DUPONT CUTS COSTS BY $900 MILLION
Head count and inventory reductions lead list of steps to lower expenses

MARC REISCH

Holliday
Holliday
DUPONT PHOTO
Since 1998, when he became the CEO of DuPont, Charles O. (Chad) Holliday Jr. has often repeated this mantra: "We are a science company."

Now with the last in a series of asset disposals about to take place--the $4.4 billion sale of DuPont's Invista textiles business to Koch Industries should close early next year--Holliday last week unveiled $900 million in personnel and cost cuts calculated to spur growth and make DuPont's name once again synonymous with the latest in science and technology.
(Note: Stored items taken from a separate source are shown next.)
-- ==== Sys2Proof/Laws/Bits.lean ====
section
/-! SUPPORT. The laws of bit fields: what a field reads as after it, or another, is replaced. -/
namespace Sys2Proof.Machine

theorem testBit_bits (v lo w i : Nat) : (bits v lo w).testBit i = (decide (i < w) && v.testBit (lo + i)) := by
  simp [bits, Nat.testBit_mod_two_pow, Nat.testBit_shiftRight]

theorem bits_lt (v lo w : Nat) : bits v lo w < 2 ^ w := Nat.mod_lt _ (Nat.two_pow_pos w)

/-- `setBits` is a bitwise or of three parts that do not meet. -/
theorem testBit_setBits (v lo w x i : Nat) :
    (setBits v lo w x).testBit i =
      if i < lo then v.testBit i else if i < lo + w then x.testBit (i - lo) else v.testBit i := by
  have hl : v % 2 ^ lo < 2 ^ lo := Nat.mod_lt _ (Nat.two_pow_pos lo)
  have h1 : (x % 2 ^ w) <<< lo + v % 2 ^ lo = 2 ^ lo * (x % 2 ^ w) + v % 2 ^ lo := by
    rw [Nat.shiftLeft_eq, Nat.mul_comm]
  have hm : (x % 2 ^ w) <<< lo + v % 2 ^ lo < 2 ^ (lo + w) := by
    rw [h1, Nat.pow_add]
    have hx : x % 2 ^ w < 2 ^ w := Nat.mod_lt _ (Nat.two_pow_pos w)
    calc 2 ^ lo * (x % 2 ^ w) + v % 2 ^ lo < 2 ^ lo * (x % 2 ^ w) + 2 ^ lo := by omega
      _ = 2 ^ lo * (x % 2 ^ w + 1) := by ring
      _ ≤ 2 ^ lo * 2 ^ w := Nat.mul_le_mul_left _ (by omega)
  have h2 : setBits v lo w x = 2 ^ (lo + w) * (v >>> (lo + w)) + ((x % 2 ^ w) <<< lo + v % 2 ^ lo) := by
    rw [setBits, Nat.shiftLeft_eq, Nat.mul_comm, Nat.add_assoc]
  rw [h2, Nat.testBit_two_pow_mul_add _ hm, h1, Nat.testBit_two_pow_mul_add _ hl]
  by_cases hi : i < lo
  · simp [hi, show i < lo + w by omega, Nat.testBit_mod_two_pow]
  · by_cases hj : i < lo + w
    · simp [hi, hj, Nat.testBit_mod_two_pow, show i - lo < w by omega]
    · simp [hi, hj, Nat.testBit_shiftRight, show lo + w + (i - (lo + w)) = i by omega]

/-- A field reads what was put in it, cut to its width. -/
@[simp] theorem bits_setBits_same (v lo w x : Nat) : bits (setBits v lo w x) lo w = x % 2 ^ w := by
  apply Nat.eq_of_testBit_eq
  intro i
  rw [testBit_bits, testBit_setBits, Nat.testBit_mod_two_pow]
  by_cases h : i < w <;> simp [h]

/-- A field that does not meet the one replaced reads as before. -/
theorem bits_setBits_ne (v x : Nat) {lo w lo' w' : Nat} (h : lo' + w' ≤ lo ∨ lo + w ≤ lo') :
    bits (setBits v lo w x) lo' w' = bits v lo' w' := by
  apply Nat.eq_of_testBit_eq
  intro i
  rw [testBit_bits, testBit_bits, testBit_setBits]
  by_cases hi : i < w'
  · rcases h with h | h
    · simp [hi, show lo' + i < lo by omega]
    · simp [hi, show ¬ lo' + i < lo by omega, show ¬ lo' + i < lo + w by omega]
  · simp [hi]

theorem setBits_lt {v lo w x n : Nat} (hv : v < 2 ^ n) (h : lo + w ≤ n) : setBits v lo w x < 2 ^ n := by
  apply Nat.lt_pow_two_of_testBit
  intro i hi
  rw [testBit_setBits, if_neg (by omega), if_neg (by omega)]
  exact Nat.testBit_lt_two_pow (lt_of_lt_of_le hv (Nat.pow_le_pow_right (by omega) hi))

@[simp] theorem bits_zero (lo w : Nat) : bits 0 lo w = 0 := by simp [bits]

theorem eq_setBits (v i : Nat) : v = setBits v i 1 (b2n (v.testBit i)) := by
  apply Nat.eq_of_testBit_eq
  intro j
  rw [testBit_setBits]
  by_cases h : j < i
  · simp [h]
  · by_cases h2 : j < i + 1
    · have : j = i := by omega
      subst this
      cases h3 : v.testBit j <;> simp [b2n]
    · simp [h, h2]

theorem setBits_one (v i : Nat) (x : Bool) :
    setBits v i 1 (b2n x) = 2 ^ (i + 1) * (v >>> (i + 1)) + (2 ^ i * b2n x + v % 2 ^ i) := by
  rw [setBits, Nat.shiftLeft_eq, Nat.shiftLeft_eq, Nat.mul_comm, Nat.add_assoc, Nat.mul_comm (b2n x % _)]
  cases x <;> simp [b2n]

/-- Setting a bit is replacing a field of width 1. -/
theorem setBit_eq (v i : Nat) : setBit v i = setBits v i 1 1 := by
  have h := eq_setBits v i
  have h1 := setBits_one v i true
  have h2 := setBits_one v i false
  unfold setBit
  cases hb : v.testBit i
  · rw [hb] at h
    simp only [b2n, Bool.false_eq_true, if_false, if_true] at *
    omega
  · rw [hb] at h; simpa [b2n] using h

/-- Clearing a bit is replacing a field of width 1. -/
theorem clrBit_eq (v i : Nat) : clrBit v i = setBits v i 1 0 := by
  have h := eq_setBits v i
  have h1 := setBits_one v i true
  have h2 := setBits_one v i false
  unfold clrBit
  cases hb : v.testBit i
  · rw [hb] at h; simpa [b2n] using h
  · rw [hb] at h
    simp only [b2n, Bool.false_eq_true, if_false, if_true] at *
    omega

theorem testBit_setBit (v i j : Nat) : (setBit v i).testBit j = (decide (i = j) || v.testBit j) := by
  rw [setBit_eq, testBit_setBits]
  by_cases h : j < i
  · simp [h, show i ≠ j by omega]
  · by_cases h2 : j < i + 1
    · simp [show j = i by omega]
    · simp [h, h2, show i ≠ j by omega]

theorem testBit_clrBit (v i j : Nat) : (clrBit v i).testBit j = (!decide (i = j) && v.testBit j) := by
  rw [clrBit_eq, testBit_setBits]
  by_cases h : j < i
  · simp [h, show i ≠ j by omega]
  · by_cases h2 : j < i + 1
    · simp [show j = i by omega]
    · simp [h, h2, show i ≠ j by omega]

end Sys2Proof.Machine
end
"We have a lot of change ahead of us--difficult, trying, yet ultimately gratifying change," said Holliday to the media.

Such change has come before, as Holliday has transformed DuPont from a $45 billion per year oil and chemical giant in 1997 to a $20 billion specialty house today. In 1999, it cut 1,400 jobs and 3% of its capacity in its polyester fiber business to save $90 million. In early 2001, the company eliminated 5,300 jobs to save $400 million in payroll costs and shut down noncompetitive assets, mostly in the U.S. and Europe.

This round again will include job cuts. Holliday won't put any numbers on jobs to be eliminated until first-quarter 2004 results are released in April. However, analyst Frank J. Mitsch of Fulcrum Global Partners says he believes that more than 2,500 positions are in jeopardy.

DuPont will take four broad steps--three involving cutbacks and the fourth dependent on expansions--to help increase global competitiveness, cope with high energy costs, and shift toward serving emerging economies. As expected, the firm will save $200 million by 2005 through cost reductions from the agreed-upon sale of Invista.

Consolidations of infrastructure, including staff functions, support services, and manufacturing operations, will help DuPont realize an additional $500 million in savings. Product line consolidations by at least 20% to improve margins will yield an additional $200 million.

The fourth step commits DuPont to put more people and manufacturing units in emerging markets such as China, Holliday said. "We need more technical service people there, and we need to do more marketing in the outer provinces," he said.

Holliday said DuPont is counting on research--for example, work that allows separation of carbon nanotubes according to electronic properties--to help the firm achieve its 6% annual revenue growth target.

At an investor conference last week, Holliday said that while the firm budgeted 55% of its R&D spending of more than $1 billion in 2003 to advance new product lines--up from 40% in 2000--rather than support existing lines, its goal was to put 65% of research dollars in innovation efforts by 2005. U.S. patent filings, which were declining at the firm, are up 20%--to about 1,080--through the third quarter of 2003 versus the same period in 2002.

"We must differentiate our products with science," Holliday said. The firm will even seek "technology developments that give us a razor-thin edge. We can get paid for that," he said.